▸ **LISTED ENTRIES**:
◆ ◆ ◆ ◆ ◆
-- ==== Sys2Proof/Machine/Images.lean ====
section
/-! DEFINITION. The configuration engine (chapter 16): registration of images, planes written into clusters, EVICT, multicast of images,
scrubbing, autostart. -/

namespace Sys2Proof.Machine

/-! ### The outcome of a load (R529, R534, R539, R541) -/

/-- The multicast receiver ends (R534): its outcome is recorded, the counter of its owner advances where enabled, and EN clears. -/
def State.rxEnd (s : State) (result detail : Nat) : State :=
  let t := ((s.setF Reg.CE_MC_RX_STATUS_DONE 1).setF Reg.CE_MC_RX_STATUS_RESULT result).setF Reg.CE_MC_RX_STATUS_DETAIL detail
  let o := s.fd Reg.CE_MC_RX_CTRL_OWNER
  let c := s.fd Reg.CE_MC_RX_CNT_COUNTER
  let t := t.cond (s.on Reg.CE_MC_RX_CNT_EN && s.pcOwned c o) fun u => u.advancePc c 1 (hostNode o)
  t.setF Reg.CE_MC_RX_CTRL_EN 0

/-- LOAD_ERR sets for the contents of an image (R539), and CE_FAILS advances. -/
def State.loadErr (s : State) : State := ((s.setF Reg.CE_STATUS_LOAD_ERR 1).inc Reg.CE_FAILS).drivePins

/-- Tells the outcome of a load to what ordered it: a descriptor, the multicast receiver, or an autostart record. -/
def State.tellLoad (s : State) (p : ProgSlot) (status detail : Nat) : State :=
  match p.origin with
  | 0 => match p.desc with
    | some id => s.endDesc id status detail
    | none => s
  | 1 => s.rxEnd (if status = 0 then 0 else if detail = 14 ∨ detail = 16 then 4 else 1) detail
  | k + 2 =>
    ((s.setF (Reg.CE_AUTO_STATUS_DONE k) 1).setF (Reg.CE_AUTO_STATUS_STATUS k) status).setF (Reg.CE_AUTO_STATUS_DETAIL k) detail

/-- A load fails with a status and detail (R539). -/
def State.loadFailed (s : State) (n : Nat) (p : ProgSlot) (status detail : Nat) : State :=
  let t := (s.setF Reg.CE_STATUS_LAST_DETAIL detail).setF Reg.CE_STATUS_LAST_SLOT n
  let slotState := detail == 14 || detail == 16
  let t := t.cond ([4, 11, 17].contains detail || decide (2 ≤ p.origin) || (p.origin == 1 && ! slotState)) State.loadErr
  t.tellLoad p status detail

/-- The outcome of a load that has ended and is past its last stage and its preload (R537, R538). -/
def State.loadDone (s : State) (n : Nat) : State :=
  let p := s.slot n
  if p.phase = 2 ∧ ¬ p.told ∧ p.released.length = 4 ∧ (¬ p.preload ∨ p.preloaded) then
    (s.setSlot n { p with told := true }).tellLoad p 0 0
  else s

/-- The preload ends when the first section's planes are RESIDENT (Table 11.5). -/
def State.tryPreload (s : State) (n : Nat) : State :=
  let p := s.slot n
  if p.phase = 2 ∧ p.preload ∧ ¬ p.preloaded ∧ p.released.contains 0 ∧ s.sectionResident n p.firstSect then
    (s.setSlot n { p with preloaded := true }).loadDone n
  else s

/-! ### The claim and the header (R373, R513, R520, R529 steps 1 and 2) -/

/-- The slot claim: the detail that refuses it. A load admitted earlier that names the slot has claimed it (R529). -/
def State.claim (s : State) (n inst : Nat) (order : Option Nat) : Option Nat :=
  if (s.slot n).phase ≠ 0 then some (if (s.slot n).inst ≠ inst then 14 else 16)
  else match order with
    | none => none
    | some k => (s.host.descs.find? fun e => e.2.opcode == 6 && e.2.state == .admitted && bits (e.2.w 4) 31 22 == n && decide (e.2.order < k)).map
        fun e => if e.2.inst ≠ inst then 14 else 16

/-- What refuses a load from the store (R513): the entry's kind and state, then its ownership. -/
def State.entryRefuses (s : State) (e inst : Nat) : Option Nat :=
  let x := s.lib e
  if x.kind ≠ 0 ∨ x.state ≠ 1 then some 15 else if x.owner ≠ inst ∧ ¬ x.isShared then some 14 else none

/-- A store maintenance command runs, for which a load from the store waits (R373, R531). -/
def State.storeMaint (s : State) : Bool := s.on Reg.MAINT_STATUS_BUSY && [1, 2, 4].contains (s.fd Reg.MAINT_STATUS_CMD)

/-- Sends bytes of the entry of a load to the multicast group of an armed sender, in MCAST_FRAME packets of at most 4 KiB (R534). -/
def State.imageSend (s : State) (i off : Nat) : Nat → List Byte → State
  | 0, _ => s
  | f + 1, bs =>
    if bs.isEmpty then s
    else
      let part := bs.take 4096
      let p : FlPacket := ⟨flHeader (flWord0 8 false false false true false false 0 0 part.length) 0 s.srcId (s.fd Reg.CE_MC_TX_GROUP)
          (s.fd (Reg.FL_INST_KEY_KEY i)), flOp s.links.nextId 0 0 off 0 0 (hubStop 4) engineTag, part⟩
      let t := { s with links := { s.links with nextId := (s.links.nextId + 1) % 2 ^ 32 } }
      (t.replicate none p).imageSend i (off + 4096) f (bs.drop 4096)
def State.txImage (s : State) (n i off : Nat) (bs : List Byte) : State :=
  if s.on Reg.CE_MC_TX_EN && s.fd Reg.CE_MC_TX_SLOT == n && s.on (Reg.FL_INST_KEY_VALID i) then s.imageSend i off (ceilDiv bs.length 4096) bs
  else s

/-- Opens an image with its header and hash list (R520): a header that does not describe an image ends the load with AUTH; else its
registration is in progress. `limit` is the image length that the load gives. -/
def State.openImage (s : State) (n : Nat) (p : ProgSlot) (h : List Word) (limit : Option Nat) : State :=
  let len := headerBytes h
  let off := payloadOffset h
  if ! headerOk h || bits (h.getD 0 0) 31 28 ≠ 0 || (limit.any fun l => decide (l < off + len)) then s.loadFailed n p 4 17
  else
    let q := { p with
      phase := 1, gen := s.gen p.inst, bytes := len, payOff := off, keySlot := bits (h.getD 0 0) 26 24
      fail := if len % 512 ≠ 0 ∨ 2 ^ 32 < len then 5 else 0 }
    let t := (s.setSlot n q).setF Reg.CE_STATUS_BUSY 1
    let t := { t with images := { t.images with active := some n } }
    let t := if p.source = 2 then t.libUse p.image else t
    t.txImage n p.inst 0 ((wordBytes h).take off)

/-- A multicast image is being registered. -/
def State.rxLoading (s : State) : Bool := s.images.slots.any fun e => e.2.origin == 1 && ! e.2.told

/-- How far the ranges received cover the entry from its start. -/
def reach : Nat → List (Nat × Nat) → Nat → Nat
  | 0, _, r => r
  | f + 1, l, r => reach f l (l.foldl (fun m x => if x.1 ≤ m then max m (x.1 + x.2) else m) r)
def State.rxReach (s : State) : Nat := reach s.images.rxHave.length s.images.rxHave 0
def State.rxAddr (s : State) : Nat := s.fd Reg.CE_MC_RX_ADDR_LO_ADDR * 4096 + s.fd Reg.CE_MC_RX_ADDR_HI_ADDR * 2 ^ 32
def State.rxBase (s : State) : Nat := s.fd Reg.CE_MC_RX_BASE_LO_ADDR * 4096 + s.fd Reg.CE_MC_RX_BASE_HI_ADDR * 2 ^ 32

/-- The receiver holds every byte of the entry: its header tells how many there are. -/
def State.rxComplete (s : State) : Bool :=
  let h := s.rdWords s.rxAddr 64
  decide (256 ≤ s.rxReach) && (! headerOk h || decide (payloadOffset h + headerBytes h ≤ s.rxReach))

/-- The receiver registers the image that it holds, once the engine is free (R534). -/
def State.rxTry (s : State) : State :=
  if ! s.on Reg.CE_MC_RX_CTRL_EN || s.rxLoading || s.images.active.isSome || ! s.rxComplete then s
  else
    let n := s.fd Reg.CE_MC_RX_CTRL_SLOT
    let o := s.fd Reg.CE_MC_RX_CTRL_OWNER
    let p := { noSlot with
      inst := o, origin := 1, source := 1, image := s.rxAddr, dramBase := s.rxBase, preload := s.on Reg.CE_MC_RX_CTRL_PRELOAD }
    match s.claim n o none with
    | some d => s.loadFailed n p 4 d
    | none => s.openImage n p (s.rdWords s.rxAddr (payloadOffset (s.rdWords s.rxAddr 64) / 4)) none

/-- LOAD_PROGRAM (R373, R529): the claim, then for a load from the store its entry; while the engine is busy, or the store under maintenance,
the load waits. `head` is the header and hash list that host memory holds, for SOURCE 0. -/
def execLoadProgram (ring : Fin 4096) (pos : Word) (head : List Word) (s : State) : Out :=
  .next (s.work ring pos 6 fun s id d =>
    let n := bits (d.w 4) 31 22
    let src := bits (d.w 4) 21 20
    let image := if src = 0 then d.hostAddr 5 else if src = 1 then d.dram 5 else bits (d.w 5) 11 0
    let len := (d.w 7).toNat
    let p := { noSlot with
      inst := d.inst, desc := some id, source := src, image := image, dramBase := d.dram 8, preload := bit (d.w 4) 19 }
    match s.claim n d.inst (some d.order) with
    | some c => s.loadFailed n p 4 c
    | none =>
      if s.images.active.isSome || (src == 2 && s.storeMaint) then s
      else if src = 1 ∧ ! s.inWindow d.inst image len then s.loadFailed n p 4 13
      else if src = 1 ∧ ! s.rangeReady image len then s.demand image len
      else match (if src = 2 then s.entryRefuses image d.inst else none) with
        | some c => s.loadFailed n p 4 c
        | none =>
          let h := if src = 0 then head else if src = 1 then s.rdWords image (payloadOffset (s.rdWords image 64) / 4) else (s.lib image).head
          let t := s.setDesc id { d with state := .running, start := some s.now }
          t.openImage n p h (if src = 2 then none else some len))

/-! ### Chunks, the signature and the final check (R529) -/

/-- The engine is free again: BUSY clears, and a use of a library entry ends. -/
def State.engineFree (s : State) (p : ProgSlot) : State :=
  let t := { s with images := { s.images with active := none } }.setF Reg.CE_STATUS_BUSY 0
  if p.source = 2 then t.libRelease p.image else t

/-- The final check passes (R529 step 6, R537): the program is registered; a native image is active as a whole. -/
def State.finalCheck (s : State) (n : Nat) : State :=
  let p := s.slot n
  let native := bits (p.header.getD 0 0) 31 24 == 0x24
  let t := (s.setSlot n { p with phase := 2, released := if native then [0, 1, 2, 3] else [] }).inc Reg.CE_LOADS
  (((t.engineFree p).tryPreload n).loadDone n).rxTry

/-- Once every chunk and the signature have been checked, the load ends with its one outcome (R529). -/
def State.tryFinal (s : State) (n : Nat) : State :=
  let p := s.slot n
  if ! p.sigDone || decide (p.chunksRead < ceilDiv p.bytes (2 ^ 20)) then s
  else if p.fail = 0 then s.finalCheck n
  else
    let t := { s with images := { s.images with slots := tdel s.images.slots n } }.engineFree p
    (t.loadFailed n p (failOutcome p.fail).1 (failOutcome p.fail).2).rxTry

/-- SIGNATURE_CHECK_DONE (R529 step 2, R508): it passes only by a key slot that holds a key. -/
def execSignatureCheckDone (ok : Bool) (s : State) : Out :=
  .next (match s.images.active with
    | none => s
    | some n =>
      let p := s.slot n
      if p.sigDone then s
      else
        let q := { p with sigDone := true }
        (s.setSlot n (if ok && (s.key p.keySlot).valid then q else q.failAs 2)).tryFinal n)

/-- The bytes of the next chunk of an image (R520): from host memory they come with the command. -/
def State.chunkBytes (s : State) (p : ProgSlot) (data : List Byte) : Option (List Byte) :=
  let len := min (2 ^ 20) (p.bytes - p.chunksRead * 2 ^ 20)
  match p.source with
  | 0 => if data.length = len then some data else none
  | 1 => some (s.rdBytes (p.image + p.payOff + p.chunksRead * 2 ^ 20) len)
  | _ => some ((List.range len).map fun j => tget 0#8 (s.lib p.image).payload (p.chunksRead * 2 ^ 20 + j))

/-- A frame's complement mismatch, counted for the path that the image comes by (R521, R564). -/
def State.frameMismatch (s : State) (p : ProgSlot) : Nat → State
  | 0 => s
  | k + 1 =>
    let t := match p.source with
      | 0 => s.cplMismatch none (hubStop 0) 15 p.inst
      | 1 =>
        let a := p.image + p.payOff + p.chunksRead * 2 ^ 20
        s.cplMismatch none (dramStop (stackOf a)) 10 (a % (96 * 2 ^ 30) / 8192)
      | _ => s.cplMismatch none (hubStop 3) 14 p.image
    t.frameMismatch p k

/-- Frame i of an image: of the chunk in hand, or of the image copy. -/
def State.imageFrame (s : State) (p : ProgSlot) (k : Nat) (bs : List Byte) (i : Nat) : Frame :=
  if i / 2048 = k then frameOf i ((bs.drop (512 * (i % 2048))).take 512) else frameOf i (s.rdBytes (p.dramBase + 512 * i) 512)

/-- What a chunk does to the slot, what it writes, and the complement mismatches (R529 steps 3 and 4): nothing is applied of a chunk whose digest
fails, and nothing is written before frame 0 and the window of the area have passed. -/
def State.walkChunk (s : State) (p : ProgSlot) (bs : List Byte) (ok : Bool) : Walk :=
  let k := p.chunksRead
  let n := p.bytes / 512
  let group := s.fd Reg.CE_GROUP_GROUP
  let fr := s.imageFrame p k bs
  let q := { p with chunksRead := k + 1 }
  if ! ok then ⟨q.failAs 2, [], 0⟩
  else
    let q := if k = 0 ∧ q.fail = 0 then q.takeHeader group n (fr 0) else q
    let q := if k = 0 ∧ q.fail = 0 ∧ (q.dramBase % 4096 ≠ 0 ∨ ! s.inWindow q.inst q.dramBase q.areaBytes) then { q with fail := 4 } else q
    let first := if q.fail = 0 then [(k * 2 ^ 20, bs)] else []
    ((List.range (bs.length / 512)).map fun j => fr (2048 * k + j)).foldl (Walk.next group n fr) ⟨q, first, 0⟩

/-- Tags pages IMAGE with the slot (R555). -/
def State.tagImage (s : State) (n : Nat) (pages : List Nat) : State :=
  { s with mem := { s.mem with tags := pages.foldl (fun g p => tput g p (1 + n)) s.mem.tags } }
◆ ◆ ◆ ◆ ◆
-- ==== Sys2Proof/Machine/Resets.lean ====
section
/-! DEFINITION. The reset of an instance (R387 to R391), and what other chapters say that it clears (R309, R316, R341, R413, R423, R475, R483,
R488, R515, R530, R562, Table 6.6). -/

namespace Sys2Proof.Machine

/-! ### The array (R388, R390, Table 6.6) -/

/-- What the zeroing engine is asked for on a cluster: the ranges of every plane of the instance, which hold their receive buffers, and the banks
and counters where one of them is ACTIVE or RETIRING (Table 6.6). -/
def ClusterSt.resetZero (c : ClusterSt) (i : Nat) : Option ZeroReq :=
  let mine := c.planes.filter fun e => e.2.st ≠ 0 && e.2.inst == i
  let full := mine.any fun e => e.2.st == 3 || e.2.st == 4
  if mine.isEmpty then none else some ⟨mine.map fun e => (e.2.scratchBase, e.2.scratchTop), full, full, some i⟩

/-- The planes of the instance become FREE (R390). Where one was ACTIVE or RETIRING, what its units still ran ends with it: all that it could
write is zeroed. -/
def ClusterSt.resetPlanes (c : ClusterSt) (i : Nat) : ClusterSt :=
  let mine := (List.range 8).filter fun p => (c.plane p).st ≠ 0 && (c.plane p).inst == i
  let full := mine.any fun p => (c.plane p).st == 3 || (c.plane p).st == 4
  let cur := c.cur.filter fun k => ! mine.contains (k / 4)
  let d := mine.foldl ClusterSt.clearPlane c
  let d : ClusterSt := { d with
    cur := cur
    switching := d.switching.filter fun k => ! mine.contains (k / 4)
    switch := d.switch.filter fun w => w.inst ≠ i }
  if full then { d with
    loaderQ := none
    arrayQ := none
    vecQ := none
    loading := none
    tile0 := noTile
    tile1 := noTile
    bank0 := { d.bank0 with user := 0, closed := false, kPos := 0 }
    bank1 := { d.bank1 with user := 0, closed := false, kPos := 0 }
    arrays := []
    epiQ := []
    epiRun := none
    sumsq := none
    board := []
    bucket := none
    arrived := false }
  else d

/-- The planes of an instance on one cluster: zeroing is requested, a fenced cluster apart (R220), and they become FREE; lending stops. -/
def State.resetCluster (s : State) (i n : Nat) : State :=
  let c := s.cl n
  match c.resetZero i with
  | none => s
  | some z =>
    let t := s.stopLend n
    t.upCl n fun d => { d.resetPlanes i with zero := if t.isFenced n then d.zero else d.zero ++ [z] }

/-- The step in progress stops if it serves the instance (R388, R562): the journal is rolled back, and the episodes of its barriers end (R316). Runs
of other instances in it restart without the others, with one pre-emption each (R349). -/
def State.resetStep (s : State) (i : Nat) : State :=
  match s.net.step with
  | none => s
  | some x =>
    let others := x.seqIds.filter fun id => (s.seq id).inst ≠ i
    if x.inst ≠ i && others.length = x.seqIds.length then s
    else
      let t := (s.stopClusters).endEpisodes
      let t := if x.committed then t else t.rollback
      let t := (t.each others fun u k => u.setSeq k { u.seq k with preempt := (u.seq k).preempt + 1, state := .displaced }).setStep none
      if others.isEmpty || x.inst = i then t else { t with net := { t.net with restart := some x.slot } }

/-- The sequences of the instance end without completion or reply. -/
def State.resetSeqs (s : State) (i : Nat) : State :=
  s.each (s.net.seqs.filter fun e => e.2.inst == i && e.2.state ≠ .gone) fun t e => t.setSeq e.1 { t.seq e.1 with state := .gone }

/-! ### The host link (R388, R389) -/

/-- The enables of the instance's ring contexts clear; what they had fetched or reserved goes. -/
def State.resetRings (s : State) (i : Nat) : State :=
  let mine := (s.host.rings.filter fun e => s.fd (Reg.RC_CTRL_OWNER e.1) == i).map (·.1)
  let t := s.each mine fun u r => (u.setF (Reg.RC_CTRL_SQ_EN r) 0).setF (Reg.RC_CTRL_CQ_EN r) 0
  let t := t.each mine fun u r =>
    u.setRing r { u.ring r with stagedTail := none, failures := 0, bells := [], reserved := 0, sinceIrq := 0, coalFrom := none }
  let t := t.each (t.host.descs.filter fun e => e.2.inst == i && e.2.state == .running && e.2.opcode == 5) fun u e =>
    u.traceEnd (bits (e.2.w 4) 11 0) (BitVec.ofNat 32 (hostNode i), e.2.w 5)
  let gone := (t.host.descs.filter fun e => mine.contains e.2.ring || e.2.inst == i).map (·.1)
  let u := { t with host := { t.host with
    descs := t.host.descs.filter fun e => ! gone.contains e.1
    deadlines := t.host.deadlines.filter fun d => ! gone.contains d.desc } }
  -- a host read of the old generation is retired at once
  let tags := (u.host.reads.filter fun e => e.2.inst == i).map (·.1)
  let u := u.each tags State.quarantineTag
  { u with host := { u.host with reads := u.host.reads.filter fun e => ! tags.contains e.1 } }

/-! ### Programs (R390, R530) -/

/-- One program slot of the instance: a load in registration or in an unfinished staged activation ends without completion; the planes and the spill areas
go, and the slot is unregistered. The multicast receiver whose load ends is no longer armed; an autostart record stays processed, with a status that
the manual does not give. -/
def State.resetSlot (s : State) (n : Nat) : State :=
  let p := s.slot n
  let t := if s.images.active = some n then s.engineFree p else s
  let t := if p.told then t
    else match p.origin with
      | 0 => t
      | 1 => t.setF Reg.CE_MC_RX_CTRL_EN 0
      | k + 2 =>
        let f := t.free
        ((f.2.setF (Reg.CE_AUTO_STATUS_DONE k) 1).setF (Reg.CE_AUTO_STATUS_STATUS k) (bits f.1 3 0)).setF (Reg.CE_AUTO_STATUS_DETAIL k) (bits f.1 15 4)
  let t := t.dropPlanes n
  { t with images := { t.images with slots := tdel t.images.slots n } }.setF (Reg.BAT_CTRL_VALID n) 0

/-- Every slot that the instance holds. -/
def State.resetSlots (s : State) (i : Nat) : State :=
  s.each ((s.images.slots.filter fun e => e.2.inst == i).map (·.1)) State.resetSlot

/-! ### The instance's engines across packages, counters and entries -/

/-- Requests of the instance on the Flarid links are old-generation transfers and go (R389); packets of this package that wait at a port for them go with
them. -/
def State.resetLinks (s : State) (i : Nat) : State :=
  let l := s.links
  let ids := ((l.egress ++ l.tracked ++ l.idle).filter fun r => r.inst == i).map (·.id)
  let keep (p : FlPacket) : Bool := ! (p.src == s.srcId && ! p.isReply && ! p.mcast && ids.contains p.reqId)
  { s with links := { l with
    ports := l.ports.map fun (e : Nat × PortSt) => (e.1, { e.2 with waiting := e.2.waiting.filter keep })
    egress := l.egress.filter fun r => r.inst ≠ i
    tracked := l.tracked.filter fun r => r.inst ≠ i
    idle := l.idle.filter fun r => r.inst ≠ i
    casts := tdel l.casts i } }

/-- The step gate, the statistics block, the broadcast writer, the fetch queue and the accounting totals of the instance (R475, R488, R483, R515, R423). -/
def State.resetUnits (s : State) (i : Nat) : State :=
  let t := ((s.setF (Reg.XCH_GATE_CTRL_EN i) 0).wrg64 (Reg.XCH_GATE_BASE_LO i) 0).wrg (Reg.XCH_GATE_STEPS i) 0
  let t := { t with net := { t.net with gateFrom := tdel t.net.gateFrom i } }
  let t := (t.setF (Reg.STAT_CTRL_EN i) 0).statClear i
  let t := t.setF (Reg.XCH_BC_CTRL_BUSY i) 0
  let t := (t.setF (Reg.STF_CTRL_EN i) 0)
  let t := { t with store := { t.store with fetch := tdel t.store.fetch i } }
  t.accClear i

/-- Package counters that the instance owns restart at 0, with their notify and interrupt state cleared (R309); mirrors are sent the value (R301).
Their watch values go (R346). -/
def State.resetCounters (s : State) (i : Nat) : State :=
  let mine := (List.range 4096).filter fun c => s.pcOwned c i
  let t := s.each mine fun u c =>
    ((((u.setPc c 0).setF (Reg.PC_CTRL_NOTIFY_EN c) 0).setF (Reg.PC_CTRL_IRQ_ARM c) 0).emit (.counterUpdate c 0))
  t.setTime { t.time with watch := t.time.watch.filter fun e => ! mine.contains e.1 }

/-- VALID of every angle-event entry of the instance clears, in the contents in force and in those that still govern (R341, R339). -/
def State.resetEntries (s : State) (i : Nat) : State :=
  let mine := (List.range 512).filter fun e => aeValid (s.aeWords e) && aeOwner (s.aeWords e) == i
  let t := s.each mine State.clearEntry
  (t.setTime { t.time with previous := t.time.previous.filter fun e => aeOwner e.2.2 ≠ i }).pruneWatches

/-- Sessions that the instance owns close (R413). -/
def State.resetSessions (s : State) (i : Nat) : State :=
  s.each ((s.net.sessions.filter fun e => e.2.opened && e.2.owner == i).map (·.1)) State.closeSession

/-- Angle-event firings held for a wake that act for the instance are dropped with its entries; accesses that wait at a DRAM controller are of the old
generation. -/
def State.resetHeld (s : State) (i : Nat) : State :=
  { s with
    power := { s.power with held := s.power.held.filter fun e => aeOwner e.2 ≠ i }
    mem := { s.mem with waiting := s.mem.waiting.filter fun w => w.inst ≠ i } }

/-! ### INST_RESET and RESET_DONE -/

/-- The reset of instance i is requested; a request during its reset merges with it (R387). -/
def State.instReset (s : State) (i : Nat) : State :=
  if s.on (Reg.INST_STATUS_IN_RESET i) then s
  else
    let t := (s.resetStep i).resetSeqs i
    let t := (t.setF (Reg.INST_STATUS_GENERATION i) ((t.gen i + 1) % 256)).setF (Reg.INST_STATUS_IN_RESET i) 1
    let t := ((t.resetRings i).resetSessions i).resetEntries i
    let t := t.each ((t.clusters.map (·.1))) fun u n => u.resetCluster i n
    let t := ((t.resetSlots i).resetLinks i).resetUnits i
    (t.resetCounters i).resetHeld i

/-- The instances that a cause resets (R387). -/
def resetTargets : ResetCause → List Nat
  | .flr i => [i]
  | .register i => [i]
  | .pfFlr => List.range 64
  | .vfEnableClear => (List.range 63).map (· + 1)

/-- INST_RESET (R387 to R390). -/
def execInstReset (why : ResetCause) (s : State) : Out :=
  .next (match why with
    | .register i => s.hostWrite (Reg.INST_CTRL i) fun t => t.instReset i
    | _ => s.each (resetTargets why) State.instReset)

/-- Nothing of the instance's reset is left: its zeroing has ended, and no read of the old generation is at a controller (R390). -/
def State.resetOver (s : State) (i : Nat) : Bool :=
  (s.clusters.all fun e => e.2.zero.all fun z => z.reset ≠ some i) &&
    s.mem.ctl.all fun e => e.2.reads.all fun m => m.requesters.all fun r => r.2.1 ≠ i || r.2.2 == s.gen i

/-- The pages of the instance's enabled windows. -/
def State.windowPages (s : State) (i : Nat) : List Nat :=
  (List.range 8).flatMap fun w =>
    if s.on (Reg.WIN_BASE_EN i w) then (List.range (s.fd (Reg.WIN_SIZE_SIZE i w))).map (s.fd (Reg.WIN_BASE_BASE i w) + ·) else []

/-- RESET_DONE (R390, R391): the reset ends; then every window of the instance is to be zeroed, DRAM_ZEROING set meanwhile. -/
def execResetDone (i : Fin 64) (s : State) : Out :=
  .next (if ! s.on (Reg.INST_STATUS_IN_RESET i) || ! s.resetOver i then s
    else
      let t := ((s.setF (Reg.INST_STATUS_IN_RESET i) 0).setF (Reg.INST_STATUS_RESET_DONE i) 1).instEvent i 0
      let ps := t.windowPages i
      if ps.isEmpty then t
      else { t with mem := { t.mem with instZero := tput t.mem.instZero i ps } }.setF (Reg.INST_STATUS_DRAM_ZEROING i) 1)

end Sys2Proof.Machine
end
◆ ◆ ◆ ◆ ◆
▸ **EXERCISE DESCRIPTION**: Copy word for word the stretch of entries above from the line that has "-- ==== Sys2Proof/Machine/Images.lean" through the line that has "match p.desc with", both ends included, and nothing outside it.

▸ **COMPLETED EXERCISE**:
-- ==== Sys2Proof/Machine/Images.lean ====
section
/-! DEFINITION. The configuration engine (chapter 16): registration of images, planes written into clusters, EVICT, multicast of images,
scrubbing, autostart. -/

namespace Sys2Proof.Machine

/-! ### The outcome of a load (R529, R534, R539, R541) -/

/-- The multicast receiver ends (R534): its outcome is recorded, the counter of its owner advances where enabled, and EN clears. -/
def State.rxEnd (s : State) (result detail : Nat) : State :=
  let t := ((s.setF Reg.CE_MC_RX_STATUS_DONE 1).setF Reg.CE_MC_RX_STATUS_RESULT result).setF Reg.CE_MC_RX_STATUS_DETAIL detail
  let o := s.fd Reg.CE_MC_RX_CTRL_OWNER
  let c := s.fd Reg.CE_MC_RX_CNT_COUNTER
  let t := t.cond (s.on Reg.CE_MC_RX_CNT_EN && s.pcOwned c o) fun u => u.advancePc c 1 (hostNode o)
  t.setF Reg.CE_MC_RX_CTRL_EN 0

/-- LOAD_ERR sets for the contents of an image (R539), and CE_FAILS advances. -/
def State.loadErr (s : State) : State := ((s.setF Reg.CE_STATUS_LOAD_ERR 1).inc Reg.CE_FAILS).drivePins

/-- Tells the outcome of a load to what ordered it: a descriptor, the multicast receiver, or an autostart record. -/
def State.tellLoad (s : State) (p : ProgSlot) (status detail : Nat) : State :=
  match p.origin with
  | 0 => match p.desc with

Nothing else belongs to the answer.